Some on the left have decried the new outbreak of the culture wars, claiming that it distracts from the real issues. Writing in The Guardian, for instance, Jeff Sparrow argued last week that the storm of controversy over Abbott’s blokey cabinet choices played into conservative hands. “If the left doesn’t understand the logic of culture wars,” Sparrow wrote, “we are doomed to be defeated in them.”
A glance at the way the right sees the coming culture wars shows how wrong Sparrow is. Quite apart from the fact that the gender make-up of the key decision-making body of the land is more than a symbolic issue, the very idea that the symbolic content of politics can somehow be divorced from the material aspects seems mistaken, almost quaint.
The right understands that symbols are every bit as important as policy details – much more important, in fact.
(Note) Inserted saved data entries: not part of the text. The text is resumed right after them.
/-! ### Representable endpoints -/

theorem infPattern_fields (E : Env) (s : Bool) :
    isSpecial E (infPattern E s) = true ∧ ubitOf E (infPattern E s) = false ∧ signOf E (infPattern E s) = s := by
  obtain ⟨hs, he, hf, hub, hes, hfs, -⟩ := allOnes_hasFields E s false
  exact ⟨isSpecial_iff.2 ⟨hes, hfs, by rw [infPattern, he, hes, ones], by rw [infPattern, hf, hfs, ones]⟩, hub, hs⟩

/-- The interval of an infinity is the closed point. -/
theorem u2g_infPattern (E : Env) (s : Bool) : u2g E (infPattern E s) = point (infOf s false) := by
  obtain ⟨hsp, hub, hs⟩ := infPattern_fields E s
  rw [u2g_of_exact hub, u2r_of_special hsp, hs]

theorem Gnum.toNum_eq_infOf {p : Gnum} (hinf : p.inf = true) (o : Bool) : (infOf p.val.isNeg o).toNum = p.toNum := by
  rw [infOf_toNum, Gnum.toNum_of_inf hinf]

theorem representable_of_inf {E : Env} {p : Gnum} (hinf : p.inf = true) : Representable E p := by
  obtain ⟨hsp, hub, hs⟩ := infPattern_fields E p.val.isNeg
  refine ⟨_, (infPattern_isNumber E p.val.isNeg).1, hub, ?_⟩
  rw [u2r_of_special hsp, hs, Gnum.toNum_eq_infOf hinf]

theorem u2r_toNum {E : Env} {u : Unum} (h : isSpecial E u = false) :
    (u2r E u).toNum = (((u2r E u).val.toRat : WithTop ℚ) : ExtNum) := by
  rw [u2r_of_number h, Gnum.toNum_of_finite rfl]

/-- A finite endpoint is representable exactly when `r2u` of its value is exact. -/
theorem representable_iff_of_finite {E : Env} {p : Gnum} (hfin : p.inf = false) :
    Representable E p ↔ ubitOf E (r2u E p.val) = false := by
  have hreal := r2u_realUnum E p.val
  constructor
  · rintro ⟨u, -, -, hnum⟩
    have hsp : isSpecial E u = false := by
      rw [Bool.eq_false_iff]
      intro hsp
      rw [u2r_of_special hsp, infOf_toNum, Gnum.toNum_of_finite hfin] at hnum
      split at hnum
      · exact WithBot.bot_ne_coe hnum
      · exact WithTop.top_ne_coe (WithBot.coe_injective hnum)
    rw [u2r_toNum hsp, Gnum.toNum_of_finite hfin] at hnum
    exact (r2u_of_value hsp (coe_rat_strictMono.injective hnum).symm).1
  · intro hub
    refine ⟨_, hreal.canonical, hub, ?_⟩
    rw [u2r_toNum hreal.notSpecial, u2r_r2u_toRat hub, Gnum.toNum_of_finite hfin]

/-! ### The slivers next to an exact unum (42_pack.md R163) -/

/-- The payloads of the all-ones exponent are the last `2^fs` ones. -/
theorem top_expo_payload (es fs : Nat) : (2 ^ es - 1) * 2 ^ fs + 2 ^ fs = 2 ^ (fs + es) := by
  rw [← Nat.succ_mul, Nat.succ_eq_add_one, Nat.sub_add_cancel Nat.one_le_two_pow, pow_add, Nat.mul_comm]

/-- The fields of a payload of the all-ones exponent. -/
theorem fields_of_top_expo {E : Env} {u : Unum} {f : Nat} (hf : f < 2 ^ fsOf E u)
    (h : payloadOf E u = (2 ^ esOf E u - 1) * 2 ^ fsOf E u + f) : expoOf E u = 2 ^ esOf E u - 1 ∧ fracOf E u = f := by
  rw [expoOf_eq_payload_div, fracOf_eq_payload_mod, h, payload_div hf, payload_mod hf]
  exact ⟨rfl, rfl⟩

theorem two_le_two_pow_fsOf (E : Env) (u : Unum) : 2 ≤ 2 ^ fsOf E u :=
  Nat.le_self_pow (Nat.one_le_iff_ne_zero.1 (fsOf_pos E u)) 2

/-- The payload before a finite unum's is not the widest of its tag. -/
theorem FiniteUnum.not_widest_below {E : Env} {u w : Unum} {s : Bool} (h : FiniteUnum E s u)
    (hes : esOf E w = esOf E u) (hfs : fsOf E w = fsOf E u) (hp : payloadOf E w + 1 = payloadOf E u) :
    isWidest E w = false := by
  rw [Bool.eq_false_iff]
  intro hw
  obtain ⟨he, hf⟩ := isWidest_iff.1 hw
  have hlast := top_expo_payload (esOf E u) (fsOf E u)
  have htwo := two_le_two_pow_fsOf E u
  have hlt := payloadOf_lt E u
  rw [payloadOf, he, hf, hes, hfs] at hp
  split at hp
  next hmax =>
    obtain ⟨hexpo, hfrac⟩ := fields_of_top_expo (E := E) (u := u) (f := 2 ^ fsOf E u - 1) (by omega) (by omega)
    exact Bool.false_ne_true (h.notSpecial.symm.trans (isSpecial_iff.2 ⟨hmax.1, hmax.2, hexpo, hfrac⟩))
  next => omega

section
variable {E : Env} {u : Unum} {s : Bool} (h : FiniteUnum E s u) (hub : ubitOf E u = false)
include h hub

/-- One `ubitmask` above an exact unum: the sliver that starts at its magnitude. -/
theorem FiniteUnum.sliver_above : ∃ far, IsSliver (u2g E (u + E.ubitmask)) s (nearNum E u) far := by
  have hpayload := h.hasPayload_of_exact hub
  have habove := hpayload.exact_add_ubitmask
  have hsp := (isSpecial_congr habove.es habove.fs habove.payload).trans h.notSpecial
  have hnear : nearNum E (u + E.ubitmask) = nearNum E u := by
    have hmag := congrArg Dyad.toRat (habove.mag_eq.trans hpayload.mag_eq.symm)
    rw [mag_toRat, mag_toRat] at hmag
    rw [nearNum, nearNum, hmag]
  have hsliver := u2g_isSliver hsp habove.ubit
  rw [habove.sign, hnear] at hsliver
  exact ⟨_, hsliver⟩

/-- One `ubitmask` below an exact unum other than zero: the sliver that ends at its magnitude. -/
theorem FiniteUnum.sliver_below (hp : 0 < payloadOf E u) :
    ∃ near, IsSliver (u2g E (u - E.ubitmask)) s near (nearNum E u) := by
  obtain ⟨p, hsucc⟩ := Nat.exists_eq_add_of_le' hp
  have hpayload := h.hasPayload_of_exact hub
  rw [hsucc] at hpayload
  have hbelow := hpayload.exact_sub_ubitmask
  have hnext := hbelow.magRat_succ hpayload
  have hw : isWidest E (u - E.ubitmask) = false :=
    h.not_widest_below hbelow.es hbelow.fs (by rw [hbelow.payload, hsucc])
  have hroom : payloadOf E (u - E.ubitmask) + 1 < 2 ^ (fsOf E (u - E.ubitmask) + esOf E (u - E.ubitmask)) := by
    rw [hbelow.payload, hbelow.fs, hbelow.es]
    exact hpayload.tagHolds.payload_lt
  have hsliver := u2g_isSliver (isSpecial_eq_false_of_payload hroom) hbelow.ubit
  rw [hbelow.sign, farNum, hw, if_neg Bool.false_ne_true, ← ulpOf, ← hnext] at hsliver
  exact ⟨_, hsliver⟩

end

/-! ### The end each encoder gives -/

/-- A number as its magnitude, mirrored when negative. -/
theorem num_eq_signed (x : Dyad) : ((x.toRat : WithTop ℚ) : ExtNum) =
    if x.isNeg then mirror (((|x.toRat| : ℚ) : WithTop ℚ) : ExtNum) else (((|x.toRat| : ℚ) : WithTop ℚ) : ExtNum) := by
  have hx := signed_abs x
  cases hneg : x.isNeg
  · rw [hneg, if_neg Bool.false_ne_true, one_mul] at hx
    rw [if_neg Bool.false_ne_true, hx]
  · rw [hneg, if_pos rfl, neg_one_mul] at hx
    rw [if_pos rfl, mirror_rat, hx]

/-- An encoder's result against the endpoint `p` on one side: the end is `p` itself when `p` is representable, and
strictly outside it, `outside` in the endpoint order, when not (42_pack.md R164). -/
structure AtOrOutside (E : Env) (p : Gnum) (sd : Side) (outside : Ordering) (q : Gnum) (inexact : Bool) : Prop where
  exact : Representable E p → inexact = false ∧ cmpE q sd p sd = .eq
  inexact : ¬ Representable E p → inexact = true ∧ cmpE q sd p sd = outside

section
variable {E : Env} {p q : Gnum} {sd : Side}

theorem AtOrOutside.of_same {outside : Ordering} (hrep : Representable E p) (hnum : q.toNum = p.toNum)
    (hopn : q.opn = p.opn) : AtOrOutside E p sd outside q false :=
  ⟨fun _ => ⟨rfl, (cmpE_eq_eq_iff q p sd).2 ⟨hnum, hopn⟩⟩, fun h => absurd hrep h⟩

theorem AtOrOutside.of_less (hrep : ¬ Representable E p) (hlt : q.toNum < p.toNum) : AtOrOutside E p sd .lt q true := by
  refine ⟨fun h => absurd h hrep, fun _ => ⟨rfl, ?_⟩⟩
  rw [cmpE_eq_compare_rank, compare_lt_iff_lt, Gnum.rank, Gnum.rank, Prod.Lex.toLex_lt_toLex]
  exact .inl hlt

theorem AtOrOutside.of_greater (hrep : ¬ Representable E p) (hlt : p.toNum < q.toNum) :
    AtOrOutside E p sd .gt q true := by
  refine ⟨fun h => absurd h hrep, fun _ => ⟨rfl, ?_⟩⟩
  rw [cmpE_eq_compare_rank, compare_gt_iff_gt, Gnum.rank, Gnum.rank, Prod.Lex.toLex_lt_toLex]
  exact .inl hlt

/-- The widest sliver of the maximum tag reaches the open infinity. -/
theorem u2g_openInfPattern (E : Env) (s : Bool) :
    ∃ near, IsSliver (u2g E (openInfPattern E s)) s near ((⊤ : WithTop ℚ) : ExtNum) := by
  have hF := one_lt_two_pow_fsmax E
  obtain ⟨hs, he, hf, hub, hes, hfs, -⟩ := openInfPattern_hasFields E s
  have hsp : isSpecial E (openInfPattern E s) = false := by
    rw [Bool.eq_false_iff, Ne, isSpecial_iff, hf, hfs]
    rintro ⟨-, -, -, h⟩
    omega
  have hw : isWidest E (openInfPattern E s) = true :=
    isWidest_iff.2 ⟨by rw [he, hes], by rw [if_pos ⟨hes, hfs⟩, hf, hfs]⟩
  have hsliver := u2g_isSliver hsp hub
  rw [hs, farNum, if_pos hw] at hsliver
  exact ⟨_, hsliver⟩

/-- The sliver from -1 to 0 ends at the open 0. -/
theorem u2g_belowZero (E : Env) :
    (u2g E (mk E true 0 0 true 1 1)).r.opn = true ∧
      (u2g E (mk E true 0 0 true 1 1)).r.toNum = (((0 : ℚ) : WithTop ℚ) : ExtNum) := by
  have hfields := belowZero_hasFields E
  have hzero : magRat E (mk E true 0 0 true 1 1) = 0 := by
    rw [magRat_of_hasFields hfields, magVal_subnormal, Nat.cast_zero, zero_mul]
  obtain ⟨hs, he, -, hub, hes, -⟩ := hfields
  have hsp : isSpecial E (mk E true 0 0 true 1 1) = false := isSpecial_eq_false_of_expo (by rw [he, hes]; decide)
  obtain ⟨-, -, hr, -, hrnum⟩ := u2g_isSliver hsp hub
  rw [hs, if_pos rfl, nearNum, hzero, mirror_rat, neg_zero] at hrnum
  exact ⟨hr, hrnum⟩

section
variable (hfin : p.inf = false)
include hfin

theorem nearNum_signed (hub : ubitOf E (r2u E p.val) = false) :
    p.toNum = if p.val.isNeg then mirror (nearNum E (r2u E p.val)) else nearNum E (r2u E p.val) := by
  rw [nearNum, (r2u_encodesMag E p.val).exact hub, ← num_eq_signed, Gnum.toNum_of_finite hfin]

theorem u2g_r2u_ends (hub : ubitOf E (r2u E p.val) = true) :
    (u2g E (r2u E p.val)).l.toNum < p.toNum ∧ p.toNum < (u2g E (r2u E p.val)).r.toNum := by
  have hreal := r2u_realUnum E p.val
  obtain ⟨-, hl, hr, -⟩ := u2g_isSliver hreal.notSpecial hub
  have hholds := u2g_r2u_holds hub
  rw [Gbnd.Holds, hl, hr, if_pos rfl, if_pos rfl, ← Gnum.toNum_of_finite hfin] at hholds
  exact hholds.2

theorem u2g_r2u_closed (hub : ubitOf E (r2u E p.val) = false) :
    ∃ q, u2g E (r2u E p.val) = point q ∧ q.toNum = p.toNum ∧ q.opn = false := by
  have hsp := (r2u_realUnum E p.val).notSpecial
  refine ⟨_, u2g_of_exact hub, ?_, by rw [u2r_eq_fin hsp]⟩
  rw [u2r_toNum hsp, u2r_r2u_toRat hub, Gnum.toNum_of_finite hfin]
That’s why the Abbott Government and its right-wing cheerleaders are pursuing the climate scientists with such vigour. The right knows that our disintegrating global environment is the largest challenge to the hegemony of capital since Marx. Climate change questions the very fundamentals of neoliberal ideology, including the centrality of economic growth and the idea – explicit in the tenets of monotheistic religions like Christianity – that the natural environment is a resource that exists for the beneficial exploitation of humans.
Right-wingers know they’ve rejoined battle. They’re itching for a fight they think they can win. A typically grandiloquent article today from Nick Cater, who is leaving The Australian, illustrates the point. “The Left will have to man up if it intends to fight back,” Cater intones, with apparently unconscious paternalism, “for the momentum is running against progressive conformity.” For Cater, “the dismissal of Flannery” signals that Tony Abbott’s government “will not bow to political correctness and has little time for the nanny state.”
Like it or not, the next three years will see bitter battles over culture, the humanities and science. If the left decides not to fight them, they are battles that will be certainly be lost.
As it turns out, I think the left will fight. Indeed, the next three years are likely to see a much wider and more effective mobilisation of progressive sentiment than Tony Abbott and the tacticians at Crosby Textor may have bargained for.
In that respect, this morning’s announcement of the rebirth of the Climate Commission as the crowd-funded and independent Climate Council is a straw in the wind. Only days after its abolition, Flannery and his colleagues at the Commission have reconstituted themselves with the help of a groundswell of community support. As independent analysts, they loom as far more effective critics of Greg Hunt and Tony Abbott’s risible Direct Action policy than they would have been while still formally part of the government.
The rebirth of the Climate Council could not have occurred with anything like this speed and flexibility in the Howard years. It is a sign that the tools for community opposition to Tony Abbott’s agenda are effective and potentially highly disruptive. Like many a general before him, Abbott may soon realise that getting into a culture war is much easier than getting out.